In March 2020 the covid-19 epidemic forced the closure of all British theatres. Some companies adapted by putting archive recordings of past productions online, others by streaming new shows. And we take the opportunity to explore other vintage productions preserved online. Until things return to normal we review the experience of watching live theatre onscreen.


Twelve Angry Men
US Television 1954 and YouTube   September 2021

There can be few who are not aware of Reginald Rose's courtroom drama, probably from the 1957 film starring Henry Fonda, possibly from one of the several stage versions that have become staples of the school and community theatre repertories.

You might not know that it began life as a 1954 television play, but here that original version is, languishing in the YouTube vaults to be watched by only a few hundred people.

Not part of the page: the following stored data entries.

/-- The items of a faulting unit put back at the front of their channels (R194). -/
def State.putBack (s : State) (taken : List (Nat × Vec)) : State :=
  taken.foldr (fun t s => match s.chan? t.1 with
    | some ch => s.setChan { ch with items := t.2 :: ch.items, arrived := ch.arrived + 1, takes := ch.takes - 1 }
    | none => s) s

/-- The live record that a fault of an address space joins: its address lies in the range of the record's stopping point
(R97). -/
def State.attachTo (s : State) (asid : BitVec 12) (f : FaultInfo) : Option FaultRec :=
  if f.size = 0 then none
  else s.records.find? (fun r => r.live && r.asid == asid && (r.kind == 0 || r.kind == 8) &&
    decide (r.info.lo ≤ f.addr.toNat) && decide (f.addr.toNat < r.info.lo + r.info.size))

/-- A fault record made; FAULT_RECORD_WRITE writes it to its queue (R352). -/
def State.postRecord (s : State) (r : FaultRec) : State :=
  { s with records := s.records ++ [{ r with id := s.nextSeq }], nextSeq := s.nextSeq + 1 }

/-- The contexts a record lists, 16 bits each. -/
def attachedWords (ks : List Key) : List Nat :=
  (List.range 4).map (fun i => packList 16 (((ks.drop (4 * i)).take 4).map (fun k => k.ctxid.toNat)))

/-- The id of the engine command that raised a record's fault. -/
def FaultRec.cmdId (r : FaultRec) : Option Nat :=
  match r.engine with
  | some (_, id) => some id
  | none => r.info.engine

/-- The eight words of a record (R353). `leadIdx` is the index of the leading record of a continuation. -/
def FaultRec.words (r : FaultRec) (leadIdx : Nat) : List Nat :=
  let code := if r.kind = 1 || r.kind = 2 then 0 else r.info.word.toNat
  let w0 := code % 2 ^ 16 + bitsOf code 24 5 * 2 ^ 16 + bitsOf code 32 8 * 2 ^ 24 + r.kind * 2 ^ 32 + r.asid.toNat * 2 ^ 36 +
    r.ctxid.toNat * 2 ^ 48
  let w2 := if r.kind = 7 then leadIdx % 2 ^ 32
    else r.pc.toNat + (match r.cmdId with
      | some id => id % 64 * 2 ^ 48 + 2 ^ 54
      | none => 0)
  let w3 := if r.kind = 1 || r.kind = 2 then r.arg.bits.toNat else r.attached.length
  [w0, if r.kind = 1 || r.kind = 2 then 0 else r.info.addr.toNat, w2, w3] ++ attachedWords (r.attached.take 16)

/-- The index of the leading record of a continuation. -/
def State.leadIndex (s : State) (r : FaultRec) : Nat :=
  match r.lead with
  | some (id, _) => ((s.records.find? (fun x => x.id == id)).map (fun x => x.idx)).getD 0
  | none => 0

/-- A record written in memory: a trap's argument carries its mark (R350). -/
def Mem.putRecord (m : Mem) (pa : Nat) (r : FaultRec) (leadIdx : Nat) : Mem :=
  m.writeMarks pa 64 (packList 64 (r.words leadIdx)) (if r.arg.mark then 0xFF * 2 ^ 24 else 0)

/-- A record written again where it stands, in place (R395). -/
def State.rewriteRecord (s : State) (id : Nat) : State :=
  match s.records.find? (fun r => r.id == id) with
  | none => s
  | some r => match r.at_ with
    | some pa => { s with mem := s.mem.putRecord pa r (s.leadIndex r) }
    | none => s

/-- A record changed, in memory too. -/
def State.modRecord (s : State) (id : Nat) (f : FaultRec → FaultRec) : State :=
  let s1 : State := { s with records := s.records.map (fun r => if r.id = id then f r else r) }
  s1.rewriteRecord id

/-- FAULT_RECORD_ATTACH (R97, R353, R395): a context joins an outstanding record; from the 17th on continuation records list
it. -/
def State.attach (s : State) (r : FaultRec) (k : Key) : State :=
  let n := r.attached.length + 1
  let s1 := s.modRecord r.id (fun x => { x with attached := x.attached ++ [k] })
  if n ≤ 16 then s1
  else
    let chunk := (n - 1) / 16
    match s1.records.find? (fun x => x.lead == some (r.id, chunk)) with
    | some x => s1.modRecord x.id (fun y => { y with attached := y.attached ++ [k] })
    | none => s1.postRecord { id := 0, asid := r.asid, ctxid := 0, kind := 7, info := { code := r.info.code }, pc := 0
                              attached := [k], lead := some (r.id, chunk), live := false, posted := r.posted }

/-- A fault's record: the outstanding one of its page, which its context joins at once, or one of its own, which is posted
when a context that has met it stands in its frame (R97, R351, R395). (notes/assumptions/16.md) -/
def State.openRecord (s : State) (k : Key) (pc : CodeAddr) (f : FaultInfo) : State × Nat :=
  match s.attachTo k.asid f with
  | some r => (s.attach r k, r.id)
  | none => (s.postRecord { id := 0, asid := k.asid, ctxid := k.ctxid, kind := 0, info := f, pc := pc, attached := [k]
                            posted := false }, s.nextSeq)

/-- A fault's record with its continuations posted, behind every other record (R351, step 6). -/
def State.postFault (s : State) (id : Nat) : State :=
  let mine (r : FaultRec) : Bool := r.id == id || r.lead.any (fun l => l.1 == id)
  if s.records.any (fun r => r.id == id && !r.posted) then
    { s with records := s.records.filter (fun r => !mine r) ++
        (s.records.filter mine).map (fun r => { r with posted := true }) }
  else s

/-- A context has 64 outstanding records, and the fault would open one more (R98). -/
def State.recordsFull (s : State) (k : Key) (f : FaultInfo) : Bool :=
  (s.attachTo k.asid f).isNone &&
    decide (64 ≤ (s.records.filter (fun r => r.live && r.asid == k.asid && r.ctxid == k.ctxid)).length)

/-- TAKING A FAULT, steps 1 to 3 of R351: the context stops at the boundary of its unit with the registers it had there
(R194), FAULTCODE, FAULTADDR and FAULTPC are written, and its held joins leave. `pc` is the instruction that faulted. It
opens or joins its record (R97); the frame and the posting follow in FAULT_STOP. A fault that may not open its record yet
waits (R98). -/
def takeFaultAt (pc : CodeAddr) (f : FaultInfo) (s : State) : State :=
  let c := s.cur
  let regs := match c.unit with
    | some u => u.saved
    | none => c.regs
  let taken := (match c.unit with
    | some u => u.taken
    | none => []) ++ c.items
  let c1 := { c with
    regs := regs
    unit := none
    status := .stopped
    faultCode := f.word
    faultAddr := f.addr
    faultPc := pc.setWidth 64
    asked := false
    reply := none
    lines := []
    spoilt := []
    dropL1 := none
    lostReply := none
    phase := 0
    operands := none
    voperand := none
    ahead := []
    items := []
    unitPc := regs.pc
    stop := some { kind := 0, info := f, pc := pc, record := (s.openRecord c.key pc f).2 } }
  if s.recordsFull c.key f then { s with stalled := true }
  else (((s.openRecord c.key pc f).1.putBack taken).leave c1).drainHeld c.core (Held.ofCtx c.key)

/-- A fault of the instruction at the PC. -/
def takeFault (f : FaultInfo) (s : State) : State := takeFaultAt s.cur.regs.pc f s

/-- THE RETURN, a resume record at its context (R354): it is woken where it stopped, at the first instruction of its unit,
or after the unit of a trap or breakpoint when `after` is set (R295). A context that is not stopped is left alone.
(notes/assumptions/18.md) -/
def resumeCtx (k : Key) (after : Bool) (s : State) : State :=
  match s.ctx? k with
  | some c =>
    if c.status == .stopped then
      let pc := if after then c.nextPc else c.unitPc
      { s.setCtx { c with status := .ready s.nextSeq, stop := none, regs := { c.regs with pc := pc } } with
        nextSeq := s.nextSeq + 1 }
    else s
  | none => s

/-- The context parks (R311). (notes/assumptions/15.md) -/
def parkCur (w : Wait) (s : State) : State :=
  { s.leave { s.cur with status := .parked w s.nextSeq } with nextSeq := s.nextSeq + 1 }

/-- The PC after the instruction at the PC, of `len` bytes, and whether it ends its unit. -/
def nextOf (c : Context) (len : Nat) : CodeAddr :=
  match c.unit with
  | some u => u.slot.getD (c.regs.pc + BitVec.ofNat 48 len)
  | none => c.regs.pc + BitVec.ofNat 48 len

/-- An instruction of `len` bytes has completed: the count rises (R48), the PC moves on, and what the instruction was told
and what it has received are forgotten. -/
def Context.finish (c : Context) (len : Nat) : Context :=
  { c with
    regs := { c.regs with pc := nextOf c len, icount := c.regs.icount + 1 }
    unit := none
    viaTarget := match c.unit with
      | some u => u.viaTarget
      | none => false
    asked := false
    reply := none
    lines := []
    spoilt := []
    dropL1 := none
    lostReply := none
    phase := 0
    operands := none
    voperand := none
    ahead := []
    items := [] }

/-- The registers to give back if the unit faults. -/
def Context.unitStart (c : Context) : Regs :=
  match c.unit with
  | some u => u.saved
  | none => c.regs

/-- A context is parked for a slot of a channel into `k`, and one is free. -/
def State.slotFor (s : State) (k : Key) (c : Context) : Bool :=
  match c.status with
  | .parked (.channel id) _ => s.chans.any (fun ch => ch.id == id && ch.src == c.key && ch.dst == k &&
      decide (ch.items.length + s.heldItems ch < ch.slots))
  | _ => false

/-- A unit of the receiver `k` is complete, and gives no item back any more: whoever is parked for a slot that is free now is
ready (R194, R311). -/
def State.releaseSlots (s : State) (k : Key) : State :=
  if s.allCtxs.any (s.slotFor k) then s.wakeWhere (fun c _ => s.slotFor k c) else s

/-- The current context is `c`, whose unit is complete. -/
def State.completed (s : State) (c : Context) : State := { ({ s with cur := c } : State).releaseSlots c.key with cur := c }

/-- The end of an instruction of `len` bytes by its flow; `c0` is the context as the instruction found it.
(notes/assumptions/15.md, 18.md) -/
def settle (len : Nat) (c0 : Context) (f : Flow) (s : State) : State :=
  match f with
  | .done =>
    let c := s.cur.finish len
    s.completed c
  | .guarded g l =>
    let c := s.cur.finish len
    { s with cur := { c with unit := some { saved := c0.unitStart, guard := g, lanes := l } } }
  | .transfer next toTarget taken =>
    let c := s.cur.finish len
    { s with cur := { c with
        unit := some { saved := c0.unitStart, slot := some next, viaTarget := toTarget, taken := taken } } }
  | .park w => parkCur w s
  | .stall => { s with stalled := true }
  | .yield =>
    let c := s.cur.finish len
    let s1 := s.completed c
    { s1.leave { c with status := .ready s1.nextSeq } with nextSeq := s1.nextSeq + 1 }
  | .trap kind arg =>
    let c := s.cur.finish len
    ((s.completed c).leave { c with
      status := .stopped
      regs := { c.regs with pc := c0.unitStart.pc }
      unitPc := c0.unitStart.pc
      nextPc := c.regs.pc
      stop := some { kind := kind, info := { code := .illegalInstruction }, pc := c0.regs.pc, arg := arg } }).drainHeld
        c.core (Held.ofCtx c.key)
  | .ended => s.releaseSlots c0.key

/-- The zeros a guarded-off instruction still pushes (R149, R167). -/
def pushZeros (ds : List Dest) (c : Context) : Context :=
  ds.foldl (fun c d => match d with
    | .scalar (.q _) => { c with regs := c.regs.pushQ { bits := 0 } }
    | .vector (.y _) => { c with regs := c.regs.pushY { bits := 0 } }
    | _ => c) c

/-- Steps 1 to 3 of R167 on an instruction; `fieldsOk` says that its unused fields hold zero. Step 1 covers slot H (R145)
and what a guard may stand before (R166, R197). -/
def stepChecks (i : Instr) (fieldsOk : Bool) (c : Context) : Option FaultCode :=
  let prefixed := match c.unit with
    | some u => u.guard.isSome || u.lanes.isSome
    | none => false
  let laned := match c.unit with
    | some u => u.lanes.isSome
    | none => false
  if (i.isGuard && prefixed) || (c.inH && i.slotHIllegal) || (laned && !i.isVector) then some .illegalInstruction
  else if i.isPrivileged && !c.sys then some .privilege
  else if !fieldsOk || !i.wf || (c.inH && i.slotHOperand) then some .illegalOperand
  else none

/-- Whether the instruction is guarded off (R195). -/
def Context.guardedOff (c : Context) : Bool :=
  match c.unit with
  | some u => u.guard == some false
  | none => false

/-- The state in which a delivery is noted. -/
def Note.mark (n : Note) (s : State) : State :=
  match n with
  | .posted => { s with cur := { s.cur with posted := [] } }
  | .taken ns => { s with cur := { s.cur with posted := s.cur.posted.filter (fun p => !ns.contains p.n) } }
  | .delivered seqs => { s with cur := { s.cur with cmds := s.cur.cmds.map (fun m =>
      if seqs.contains m.seq then { m with delivered := true } else m) } }

/-- The outcome of an instruction's effect. -/
def runBody (i : Instr) (body : M Flow) (s : State) : Host.Outcome State Fault Refusal :=
  match body s with
  | .error (.fault f) => .next (takeFault f s)
  | .error (.faultAt pc f) => .next (takeFaultAt pc f s)
  | .error (.kept f s1) => .next (if s.recordsFull s.cur.key f then { s with stalled := true } else takeFault f s1)
  | .error (.deliver f n) => .next (if s.recordsFull s.cur.key f then { s with stalled := true } else takeFault f (n.mark s))
  | .error (.park w) => .next (parkCur w s)
  | .error .stall => .next { s with stalled := true }
  | .ok (f, s') => .next (settle i.len s.cur f s')

/-- MODE.RM holds a reserved code, which an instruction that rounds under it does not take (R45).
(notes/assumptions/74.md) -/
def Context.badRounding (c : Context) (i : Instr) : Bool := i.roundsByMode && decide (6 ≤ c.rm)

/-- AN ISSUED INSTRUCTION: steps 1 to 3 of R167, then nothing but its pushes when it is guarded off, then
BLOCKING_IN_HANDLER, then its own checks and effect, the check of MODE.RM first (notes/assumptions/74.md). -/
def issue (i : Instr) (body : M Flow) (s : State) : Host.Outcome State Fault Refusal :=
  if !s.busy then .next s
  else match stepChecks i true s.cur with
    | some code => .next (takeFault { code := code } s)
    | none =>
      if s.cur.guardedOff then .next (settle i.len s.cur .done { s with cur := pushZeros i.dests s.cur })
      else if s.cur.inH && i.blocksInHandler then .next (takeFault { code := .blockingInHandler } s)
      else if s.cur.badRounding i then .next (takeFault { code := .illegalOperand } s)
      else runBody i body s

And it is good – very good.

Rose depicts the jury in the trial of a teenager accused of killing his father. Their first vote is 11-1 to convict, the hold-out not convinced of the boy's innocence but just feeling that respect for him and for the system obliges them to some serious discussion.

And then the more they discuss, the more holes they find in the prosecution case.

Compared to the film, this first version is weakened by its brevity (one hour, minus adverts), which results in half the jury never being really individualised, not even to the level of the film's jargon-spouting ad executive.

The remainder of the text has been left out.